Tsuut’ina Trail portion of the Southwest Ring Road now open

Driving the Southwest Calgary Ring Road. Northbound at the 90th Avenue SW Interchange

Today marked the official opening of a significant portion of Calgary’s Southwest Ring Road. Known as Tsuut’ina Trail, the road forms part of Alberta Highway 201 between Highway 8 and Fish Creek Boulevard SW. This opening is the culmination of a long and interesting story that spans the better part of 70 years (and beyond).

A Tsuut’ina prayer was given by Charlie Crowchild, and a safe journey song was led by Councillor Ellery Starlight to open the ceremony. This was was followed by remarks from Premier Jason Kenney, Minister of Transportation Ric McIver, Chief Roy Whitney-Onespot and Mayor Naheed Nenshi; all of whom noted the value of the road, its importance in future relations between the Nation and the City, and the significance of the long history of the project.
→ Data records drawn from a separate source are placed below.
-- ==== Sys2Proof/Laws/Memory.lean ====
section
/-! SUPPORT. The laws of the byte buffers: read after write, and every operation keeps the canonical form. -/

namespace Sys2Proof.Machine

@[simp] theorem Memory.read_nil (i : Nat) : Memory.read [] i = unwrittenByte := rfl

theorem Memory.read_cons (j : Nat) (c : Byte) (m : Memory) (i : Nat) :
    Memory.read ((j, c) :: m) i = if i = j then c else Memory.read m i := rfl

theorem Memory.wfAbove_cons (lo : Option Nat) (j : Nat) (c : Byte) (m : Memory) :
    Memory.wfAbove lo ((j, c) :: m) = true ↔
      (∀ l, lo = some l → l < j) ∧ c ≠ unwrittenByte ∧ Memory.wfAbove (some j) m = true := by
  cases lo <;> simp [Memory.wfAbove, and_assoc]

/-- A lower bound may be lowered, or dropped. -/
theorem Memory.wfAbove_weaken {lo lo' : Option Nat} {m : Memory} (h : Memory.wfAbove lo m = true)
    (hl : ∀ l', lo' = some l' → ∃ l, lo = some l ∧ l' ≤ l) : Memory.wfAbove lo' m = true := by
  cases m with
  | nil => rfl
  | cons e m =>
    obtain ⟨j, c⟩ := e
    rw [Memory.wfAbove_cons] at h ⊢
    refine ⟨fun l' h' => ?_, h.2⟩
    obtain ⟨l, hl1, hl2⟩ := hl l' h'
    exact lt_of_le_of_lt hl2 (h.1 l hl1)

/-- An index at or below the lower bound of a canonical buffer is not listed. -/
theorem Memory.read_of_le {k i : Nat} {m : Memory} (h : Memory.wfAbove (some k) m = true) (hi : i ≤ k) :
    Memory.read m i = unwrittenByte := by
  induction m generalizing k with
  | nil => rfl
  | cons e m ih =>
    obtain ⟨j, c⟩ := e
    obtain ⟨hj, -, hm⟩ := (Memory.wfAbove_cons _ _ _ _).1 h
    have hkj := hj k rfl
    rw [Memory.read_cons, if_neg (by omega)]
    exact ih hm (by omega)

/-- A write keeps the canonical form. -/
theorem Memory.write_wfAbove {lo : Option Nat} {m : Memory} {i : Nat} {b : Byte}
    (h : Memory.wfAbove lo m = true) (hi : ∀ l, lo = some l → l < i) : Memory.wfAbove lo (Memory.write m i b) = true := by
  induction m generalizing lo with
  | nil =>
    rw [Memory.write]; split
    · rfl
    · rw [Memory.wfAbove_cons]; exact ⟨hi, ‹_›, rfl⟩
  | cons e m ih =>
    obtain ⟨j, c⟩ := e
    obtain ⟨hj, hc, hm⟩ := (Memory.wfAbove_cons _ _ _ _).1 h
    rw [Memory.write]
    split
    · split
      · exact h
      · rename_i hij hb
        rw [Memory.wfAbove_cons, Memory.wfAbove_cons]
        exact ⟨hi, hb, fun l hl => by injection hl with hl; omega, hc, hm⟩
    · split
      · rename_i hij
        split
        · exact Memory.wfAbove_weaken hm fun l' hl' => ⟨j, rfl, by have := hj l' hl'; omega⟩
        · rename_i hb
          rw [Memory.wfAbove_cons]; exact ⟨hi, hb, hij ▸ hm⟩
      · rw [Memory.wfAbove_cons]
        exact ⟨hj, hc, ih hm fun l hl => by injection hl with hl; omega⟩

theorem Memory.write_wf {m : Memory} {i : Nat} {b : Byte} (h : Memory.wf m = true) :
    Memory.wf (Memory.write m i b) = true :=
  Memory.write_wfAbove h fun _ h => by cases h

/-- Reading the byte just written gives it. -/
theorem Memory.read_write_same_above {lo : Option Nat} {m : Memory} {i : Nat} {b : Byte}
    (h : Memory.wfAbove lo m = true) : Memory.read (Memory.write m i b) i = b := by
  induction m generalizing lo with
  | nil => rw [Memory.write]; split <;> simp_all [Memory.read]
  | cons e m ih =>
    obtain ⟨j, c⟩ := e
    obtain ⟨-, -, hm⟩ := (Memory.wfAbove_cons _ _ _ _).1 h
    rw [Memory.write]
    split
    · split
      · rename_i hij hb
        rw [Memory.read_cons, if_neg (by omega), hb]
        exact Memory.read_of_le hm (by omega)
      · rw [Memory.read_cons, if_pos rfl]
    · split
      · rename_i hij
        split
        · rename_i hb
          rw [hb]; exact Memory.read_of_le hm (by omega)
        · rw [Memory.read_cons, if_pos rfl]
      · rename_i hij
        rw [Memory.read_cons, if_neg hij]
        exact ih hm

theorem Memory.read_write_same {m : Memory} {i : Nat} {b : Byte} (h : Memory.wf m = true) :
    Memory.read (Memory.write m i b) i = b :=
  Memory.read_write_same_above h

/-- A write leaves every other byte alone. -/
theorem Memory.read_write_other {m : Memory} {i k : Nat} {b : Byte} (hk : k ≠ i) :
    Memory.read (Memory.write m i b) k = Memory.read m k := by
  induction m with
  | nil => rw [Memory.write]; split <;> simp [Memory.read, hk]
  | cons e m ih =>
    obtain ⟨j, c⟩ := e
    rw [Memory.write]
    split
    · split
      · rfl
      · rw [Memory.read_cons, if_neg hk]
    · split
      · rename_i hij
        split <;> simp [Memory.read_cons, ← hij, hk]
      · rw [Memory.read_cons, Memory.read_cons, ih]

/-- A write below `n` keeps every listed index below `n`. -/
theorem Memory.write_within {m : Memory} {i n : Nat} {b : Byte} (h : Memory.within m n = true) (hi : i < n) :
    Memory.within (Memory.write m i b) n = true := by
  induction m with
  | nil => rw [Memory.write]; split <;> simp [Memory.within, hi]
  | cons e m ih =>
    obtain ⟨j, c⟩ := e
    have hj : j < n ∧ Memory.within m n = true := by simpa [Memory.within] using h
    rw [Memory.write]
    split
    · split
      · exact h
      · simpa [Memory.within, hi] using h
    · split
      · split
        · exact hj.2
        · simpa [Memory.within, hi] using hj.2
      · have := ih hj.2
        simpa [Memory.within, hj.1] using this

@[simp] theorem Memory.readBytes_length (m : Memory) (i n : Nat) : (Memory.readBytes m i n).length = n := by
  induction n generalizing i with
  | zero => rfl
  | succ n ih => simp [Memory.readBytes, ih]

theorem Memory.readBytes_append (m : Memory) (i n k : Nat) :
    Memory.readBytes m i (n + k) = Memory.readBytes m i n ++ Memory.readBytes m (i + n) k := by
  induction n generalizing i with
  | zero => simp [Memory.readBytes]
  | succ n ih =>
    rw [Nat.succ_add, Memory.readBytes, ih, Memory.readBytes, List.cons_append,
      show i + 1 + n = i + (n + 1) by omega]

/-- Two buffers that agree on a range give the same bytes there. -/
theorem Memory.readBytes_congr {m m' : Memory} {i n : Nat}
    (h : ∀ k, i ≤ k → k < i + n → Memory.read m k = Memory.read m' k) :
    Memory.readBytes m i n = Memory.readBytes m' i n := by
  induction n generalizing i with
  | zero => rfl
  | succ n ih =>
    rw [Memory.readBytes, Memory.readBytes, h i (by omega) (by omega),
      ih fun k h1 h2 => h k (by omega) (by omega)]

theorem Memory.writeBytes_wf {m : Memory} {i : Nat} {bs : Bytes} (h : Memory.wf m = true) :
    Memory.wf (Memory.writeBytes m i bs) = true := by
  induction bs generalizing m i with
  | nil => exact h
  | cons b bs ih => exact ih (Memory.write_wf h)

theorem Memory.writeBytes_within {m : Memory} {i n : Nat} {bs : Bytes} (h : Memory.within m n = true)
    (hi : i + bs.length ≤ n) : Memory.within (Memory.writeBytes m i bs) n = true := by
  induction bs generalizing m i with
  | nil => exact h
  | cons b bs ih =>
    rw [List.length_cons] at hi
    exact ih (Memory.write_within h (by omega)) (by omega)

/-- Bytes outside the written range are unchanged. -/
theorem Memory.read_writeBytes_outside {m : Memory} {i k : Nat} {bs : Bytes} (h : k < i ∨ i + bs.length ≤ k) :
    Memory.read (Memory.writeBytes m i bs) k = Memory.read m k := by
  induction bs generalizing m i with
  | nil => rfl
  | cons b bs ih =>
    rw [List.length_cons] at h
    rw [Memory.writeBytes, ih (by omega), Memory.read_write_other (by omega)]

/-- Reading back a written byte string gives it. -/
theorem Memory.readBytes_writeBytes {m : Memory} {i : Nat} {bs : Bytes} (h : Memory.wf m = true) :
    Memory.readBytes (Memory.writeBytes m i bs) i bs.length = bs := by
  induction bs generalizing m i with
  | nil => rfl
  | cons b bs ih =>
    rw [List.length_cons, Memory.readBytes, Memory.writeBytes, ih (Memory.write_wf h),
      Memory.read_writeBytes_outside (by omega), Memory.read_write_same h]

/-- Appending a byte to the range read: the range is one longer and ends in the byte. -/
theorem Memory.readBytes_write_end {m : Memory} {i n : Nat} {b : Byte} (h : Memory.wf m = true) :
    Memory.readBytes (Memory.write m (i + n) b) i (n + 1) = Memory.readBytes m i n ++ [b] := by
  rw [Memory.readBytes_append, Memory.readBytes, Memory.readBytes, Memory.read_write_same h]
  congr 1
  exact Memory.readBytes_congr fun k h1 h2 => Memory.read_write_other (by omega)

/-- Two canonical buffers with the same bytes are equal data. -/
theorem Memory.ext_of_wfAbove {lo : Option Nat} {m m' : Memory} (h : Memory.wfAbove lo m = true)
    (h' : Memory.wfAbove lo m' = true) (hr : ∀ i, Memory.read m i = Memory.read m' i) : m = m' := by
  induction m generalizing lo m' with
  | nil =>
    cases m' with
    | nil => rfl
    | cons e m' =>
      obtain ⟨j, c⟩ := e
      have := (Memory.wfAbove_cons _ _ _ _).1 h'
      have hj := hr j
      rw [Memory.read_cons, if_pos rfl] at hj
      exact absurd hj.symm this.2.1
  | cons e m ih =>
    obtain ⟨j, c⟩ := e
    obtain ⟨-, hc, hm⟩ := (Memory.wfAbove_cons _ _ _ _).1 h
    cases m' with
    | nil =>
      have hj := hr j
      rw [Memory.read_cons, if_pos rfl] at hj
      exact absurd hj hc
    | cons e' m' =>
      obtain ⟨j', c'⟩ := e'
      obtain ⟨-, hc', hm'⟩ := (Memory.wfAbove_cons _ _ _ _).1 h'
      have hjj : j = j' := by
        rcases Nat.lt_trichotomy j j' with hlt | heq | hgt
        · have hj := hr j
          rw [Memory.read_cons, if_pos rfl, Memory.read_cons, if_neg (by omega),
            Memory.read_of_le hm' (by omega)] at hj
          exact absurd hj hc
        · exact heq
        · have hj := hr j'
          rw [Memory.read_cons, if_neg (by omega), Memory.read_of_le hm (by omega), Memory.read_cons,
            if_pos rfl] at hj
          exact absurd hj.symm hc'
      subst hjj
      have hcc : c = c' := by
        have hj := hr j
        rwa [Memory.read_cons, if_pos rfl, Memory.read_cons, if_pos rfl] at hj
      subst hcc
      rw [ih hm hm' fun i => ?_]
      by_cases hi : i = j
      · rw [hi, Memory.read_of_le hm le_rfl, Memory.read_of_le hm' le_rfl]
      · have := hr i
        rwa [Memory.read_cons, if_neg hi, Memory.read_cons, if_neg hi] at this

theorem Memory.ext_of_wf {m m' : Memory} (h : Memory.wf m = true) (h' : Memory.wf m' = true)
    (hr : ∀ i, Memory.read m i = Memory.read m' i) : m = m' :=
  Memory.ext_of_wfAbove h h' hr

/-- The buffers of the reset state are in canonical form. -/
theorem State.reset_buffers_wf :
    Memory.wf State.reset.cmdbuf = true ∧ Memory.wf State.reset.frame = true := ⟨rfl, rfl⟩

end Sys2Proof.Machine
end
L-R: Alberta Minister of Transportation Ric McIver, Tsuut’ina Chief Roy Whitney Onespot and Calgary Mayor Naheed Nenshi

An unscheduled speaker, Seth Cardinal Dodginghorse, took to the podium during the ceremony in order to provide an alternative view of the project. He spoke about the loss of his childhood home and of his family having to move from the land that was required to build the ring road, after which he cut off his braids as a sign of protest.

Following the ceremony, drivers were allowed to traverse the new section of the road. These first travelers on Tsuut’ina Trail headed north from Anderson road past the 90th Avenue SW interchange, through the Weaselhead area and over the Elbow River before passing the Tsuut’ina Parkway interchange and then on to Glenmore Trail. A journey of around 4 minutes going the posted 100km/h limit.

Half as old as Calgary

The origin of this road dates back to 1952 when the City first envisioned a bypass road located west of the Glenmore Reservoir. The timing is notable, as 1952 marks the halfway point in Calgary’s life; 68 years after the establishment of Calgary as a town saw the emergence of what would become the Southwest ring road, which was then opened 68 years later.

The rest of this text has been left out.